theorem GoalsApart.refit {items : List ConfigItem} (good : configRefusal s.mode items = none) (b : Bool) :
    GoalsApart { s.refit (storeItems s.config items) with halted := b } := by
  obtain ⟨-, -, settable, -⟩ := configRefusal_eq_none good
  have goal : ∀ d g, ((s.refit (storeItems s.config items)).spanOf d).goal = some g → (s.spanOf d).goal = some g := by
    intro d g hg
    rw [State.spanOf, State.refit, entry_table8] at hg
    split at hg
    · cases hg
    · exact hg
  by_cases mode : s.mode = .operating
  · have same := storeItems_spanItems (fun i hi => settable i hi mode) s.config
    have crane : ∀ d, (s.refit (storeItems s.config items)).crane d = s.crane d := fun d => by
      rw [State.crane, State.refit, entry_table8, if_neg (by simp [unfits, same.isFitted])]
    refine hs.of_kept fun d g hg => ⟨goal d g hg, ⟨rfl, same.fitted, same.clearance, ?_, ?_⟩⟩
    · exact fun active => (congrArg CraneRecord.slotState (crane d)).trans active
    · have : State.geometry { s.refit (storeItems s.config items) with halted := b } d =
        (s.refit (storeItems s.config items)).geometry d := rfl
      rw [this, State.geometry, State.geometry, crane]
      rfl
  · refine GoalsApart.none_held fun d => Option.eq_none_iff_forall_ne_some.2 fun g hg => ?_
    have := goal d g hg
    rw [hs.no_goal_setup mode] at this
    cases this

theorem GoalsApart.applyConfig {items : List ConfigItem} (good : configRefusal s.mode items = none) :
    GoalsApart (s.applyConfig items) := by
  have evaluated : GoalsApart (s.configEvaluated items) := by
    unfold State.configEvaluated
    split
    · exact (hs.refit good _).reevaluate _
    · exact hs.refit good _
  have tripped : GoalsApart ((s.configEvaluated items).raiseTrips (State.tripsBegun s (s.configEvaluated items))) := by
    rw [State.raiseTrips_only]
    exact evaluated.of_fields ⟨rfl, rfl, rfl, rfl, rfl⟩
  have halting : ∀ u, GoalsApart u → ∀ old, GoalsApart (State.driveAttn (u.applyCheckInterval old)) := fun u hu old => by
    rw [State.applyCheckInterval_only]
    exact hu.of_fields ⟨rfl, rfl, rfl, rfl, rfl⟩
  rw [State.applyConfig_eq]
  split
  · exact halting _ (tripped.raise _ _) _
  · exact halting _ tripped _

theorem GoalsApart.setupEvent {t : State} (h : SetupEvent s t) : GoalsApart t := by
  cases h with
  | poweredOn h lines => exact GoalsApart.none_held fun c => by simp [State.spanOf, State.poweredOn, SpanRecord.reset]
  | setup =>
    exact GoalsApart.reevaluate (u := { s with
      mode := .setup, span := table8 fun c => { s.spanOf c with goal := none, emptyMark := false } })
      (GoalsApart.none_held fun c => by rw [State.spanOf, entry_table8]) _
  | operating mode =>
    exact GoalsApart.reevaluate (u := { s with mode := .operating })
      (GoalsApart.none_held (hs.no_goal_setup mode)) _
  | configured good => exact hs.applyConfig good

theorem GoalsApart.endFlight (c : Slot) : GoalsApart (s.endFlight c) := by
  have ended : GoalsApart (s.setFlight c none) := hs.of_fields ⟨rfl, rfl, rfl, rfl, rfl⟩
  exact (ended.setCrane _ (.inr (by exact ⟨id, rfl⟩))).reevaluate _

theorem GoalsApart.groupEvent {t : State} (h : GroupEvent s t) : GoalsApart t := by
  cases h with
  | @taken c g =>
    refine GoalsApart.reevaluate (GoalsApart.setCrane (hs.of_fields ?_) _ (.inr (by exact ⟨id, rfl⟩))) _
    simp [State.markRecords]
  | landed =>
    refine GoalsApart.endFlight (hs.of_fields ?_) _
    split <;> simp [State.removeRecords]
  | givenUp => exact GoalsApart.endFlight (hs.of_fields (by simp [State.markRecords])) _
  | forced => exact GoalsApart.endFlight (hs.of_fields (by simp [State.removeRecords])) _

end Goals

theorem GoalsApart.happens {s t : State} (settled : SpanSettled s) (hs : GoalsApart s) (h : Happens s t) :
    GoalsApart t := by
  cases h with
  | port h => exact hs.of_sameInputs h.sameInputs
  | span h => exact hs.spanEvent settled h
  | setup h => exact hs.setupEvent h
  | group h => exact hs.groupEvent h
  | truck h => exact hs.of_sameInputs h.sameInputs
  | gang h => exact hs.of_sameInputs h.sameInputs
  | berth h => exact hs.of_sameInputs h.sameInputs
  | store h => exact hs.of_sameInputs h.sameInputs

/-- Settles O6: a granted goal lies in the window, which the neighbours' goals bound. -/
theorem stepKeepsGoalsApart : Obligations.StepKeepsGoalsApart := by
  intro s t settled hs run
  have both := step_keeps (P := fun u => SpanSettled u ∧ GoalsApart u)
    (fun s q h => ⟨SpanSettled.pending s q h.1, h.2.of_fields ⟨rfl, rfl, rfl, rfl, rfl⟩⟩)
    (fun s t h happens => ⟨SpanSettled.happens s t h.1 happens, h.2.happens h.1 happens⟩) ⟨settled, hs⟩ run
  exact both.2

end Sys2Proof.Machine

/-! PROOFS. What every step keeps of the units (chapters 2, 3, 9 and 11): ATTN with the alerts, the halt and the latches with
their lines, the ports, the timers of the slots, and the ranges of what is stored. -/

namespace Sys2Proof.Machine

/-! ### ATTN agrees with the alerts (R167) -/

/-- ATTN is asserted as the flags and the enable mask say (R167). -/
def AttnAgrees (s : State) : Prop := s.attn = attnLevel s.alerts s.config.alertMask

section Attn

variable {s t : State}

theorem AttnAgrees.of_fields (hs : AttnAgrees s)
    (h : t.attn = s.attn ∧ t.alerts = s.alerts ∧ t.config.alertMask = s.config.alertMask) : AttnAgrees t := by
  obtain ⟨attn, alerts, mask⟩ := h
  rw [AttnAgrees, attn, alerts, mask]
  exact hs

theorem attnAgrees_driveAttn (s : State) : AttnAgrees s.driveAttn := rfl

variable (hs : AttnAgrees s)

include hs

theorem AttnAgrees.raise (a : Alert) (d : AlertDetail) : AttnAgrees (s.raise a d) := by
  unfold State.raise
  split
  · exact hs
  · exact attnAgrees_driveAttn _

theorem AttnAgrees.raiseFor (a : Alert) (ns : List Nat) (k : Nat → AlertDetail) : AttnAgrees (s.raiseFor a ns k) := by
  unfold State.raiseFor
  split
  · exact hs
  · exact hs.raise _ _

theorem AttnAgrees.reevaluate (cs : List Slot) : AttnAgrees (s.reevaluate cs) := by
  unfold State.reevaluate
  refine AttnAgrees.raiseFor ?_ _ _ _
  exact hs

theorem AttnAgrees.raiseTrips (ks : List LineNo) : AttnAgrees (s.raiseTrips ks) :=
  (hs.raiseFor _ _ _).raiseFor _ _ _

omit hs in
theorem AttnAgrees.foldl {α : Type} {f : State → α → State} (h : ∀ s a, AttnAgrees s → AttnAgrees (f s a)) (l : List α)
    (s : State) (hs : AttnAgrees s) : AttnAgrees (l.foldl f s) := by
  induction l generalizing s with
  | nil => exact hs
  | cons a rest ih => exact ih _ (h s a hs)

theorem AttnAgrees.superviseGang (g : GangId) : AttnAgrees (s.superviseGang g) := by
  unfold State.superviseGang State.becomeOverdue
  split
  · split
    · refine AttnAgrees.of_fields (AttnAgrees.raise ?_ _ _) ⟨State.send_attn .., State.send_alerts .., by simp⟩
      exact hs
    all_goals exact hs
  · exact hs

## Activity
Taking the listing line by line, count those with the word "markRecords" and report that number only.

## Your solution
2